==== RECORDS PROVIDED

/-- The bytes of a WRITE land at its address (R265, R280), or, where its tensor is narrowed, join the transfer that they are part of, which
lands with its last segment (log entry 224). -/
def landWrite (n : Nat) (h : BitVec 128) (data : List Byte) (s : State) : State :=
  let bs := data.take (segLen h)
  match descriptorOf s (segTensor h) with
  | none => busWrite (capRecord s 4 n s.time.now (bytesLE 8 (segAddr h) ++ bs)) (dieUnit 2) (segAddr h % 2 ^ 36) bs false
  | some nd =>
    let same (p : PartIn) : Bool := p.src == segSrc h && p.tensor == segTensor h && p.addr == segAddr h
    let got := ((s.fabric.partIn.find? same).map (fun p => p.data)).getD [] ++ bs
    let rest := s.fabric.partIn.filter (fun p => !same p)
    if bs.length = 2048 then
      { s with fabric := { s.fabric with partIn := rest ++ [{ src := segSrc h, tensor := segTensor h, addr := segAddr h, data := got }] } }
    else landNarrowed n nd (segAddr h) got { s with fabric := { s.fabric with partIn := rest } }

/-- VL_WRITE (R476, R480). -/
def execVlWrite (port : BitVec 3) (header : BitVec 128) (data : List Byte) (t : Time) (s : State) : Out :=
  timed s t (segArrive 1 port.toNat header data (unlessReplay (landOnce header (landWrite port.toNat header data))))

/-- A READ is answered by one READ_DATA, poisoned where a codeword read is bad (R274, R481). -/
def answerPeer (h : BitVec 128) (s : State) : State :=
  let a := segAddr h % 2 ^ 36
  let g := busRead s a (segLen h)
  let bad := if g.poisoned || g.uncorrectable then 1 else 0
  let s := countRead s a (segLen h)
  routeSegment s (segSrc h) (segHeader 3 (devnum s) (segSrc h) 1 (segTag h) bad (segLen h) 0 (segAddr h) 0 0) g.bytes

/-- VL_READ (R481). -/
def execVlRead (port : BitVec 3) (header : BitVec 128) (t : Time) (s : State) : Out :=
  timed s t (segArrive 2 port.toNat header [] (unlessReplay (answerPeer header)))

/-- VL_READ_DATA (R455, R481): the read under TAG is answered. -/
def execVlReadData (port : BitVec 3) (header : BitVec 128) (data : List Byte) (t : Time) (s : State) : Out :=
  timed s t (segArrive 3 port.toNat header data (fun s =>
    answerRead s (segTag header) (data.take (segLen header)) (segStatus header = 1)))

/-- The unit that a TOKEN names (R476). -/
def segUnit (h : BitVec 128) : UAddr := BitVec.ofNat 16 (bitsOf h 51 36)

/-- VL_TOKEN (R21, R476, R480): the token arrives at its unit. -/
def execVlToken (port : BitVec 3) (header : BitVec 128) (tok : Tok) (t : Time) (s : State) : Out :=
  timed s t (segArrive 4 port.toNat header (bytesLE 8 tok.toNat) (unlessReplay (landOnce header (fun s =>
    if unitValid (segUnit header) then tokenEffect s (segUnit header) tok
    else recordFaultAt s (dieUnit 2) causeProtocol 0 0 0 0 0))))

/-- VL_E2E_ACK (R480): the held write or token is released. -/
def execVlE2eAck (port : BitVec 3) (header : BitVec 128) (t : Time) (s : State) : Out :=
  timed s t (segArrive 5 port.toNat header [] (fun s => e2eAcked s (segSrc header) (BitVec.ofNat 16 (segE2e header))))

/-! ## Link-state floods (R395) -/

/-- The flood is news: of another device, and newer than what is known of it. -/
def floodNews (s : State) (ls : LinkState) : Bool :=
  ls.keyHash != ownKeyHash s && !s.fabric.known.any (fun k => k.keyHash == ls.keyHash && decide (ls.fseq ≤ k.fseq))

/-- The flood changes the link state known: it names other links, or another device number. -/
def floodChanges (s : State) (ls : LinkState) : Bool :=
  !s.fabric.known.any (fun k => k.keyHash == ls.keyHash && k.dev == ls.dev && k.links == ls.links)

/-- LINK_STATE_FLOOD (R395, R396): news is kept, flooded on every other joined port, and, where the link state changes, taken up by the
routes later. -/
def execLinkStateFlood (port : BitVec 3) (ls : LinkState) (t : Time) (s : State) : Out :=
  timed s t (fun s =>
    if !joined s port.toNat || !floodNews s ls then s
    else
      let change := floodChanges s ls
      let s := { s with fabric := { s.fabric with known := s.fabric.known.filter (fun k => k.keyHash != ls.keyHash) ++ [ls] } }
      let s := ((joinedPorts s).filter (fun p => p.1 != port.toNat)).foldl (fun s p => s.emit (.flood p.1 ls)) s
      if change then linkStateChanged s else s)

end Sys2Proof.Machine
end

========

• [INSTRUCTIONS FOR THE TASK]
Search each line of the data above for "poisoned", and copy the lines where it occurs.

• [EXERCISE OUTPUT]
/-- A READ is answered by one READ_DATA, poisoned where a codeword read is bad (R274, R481). -/
  let bad := if g.poisoned || g.uncorrectable then 1 else 0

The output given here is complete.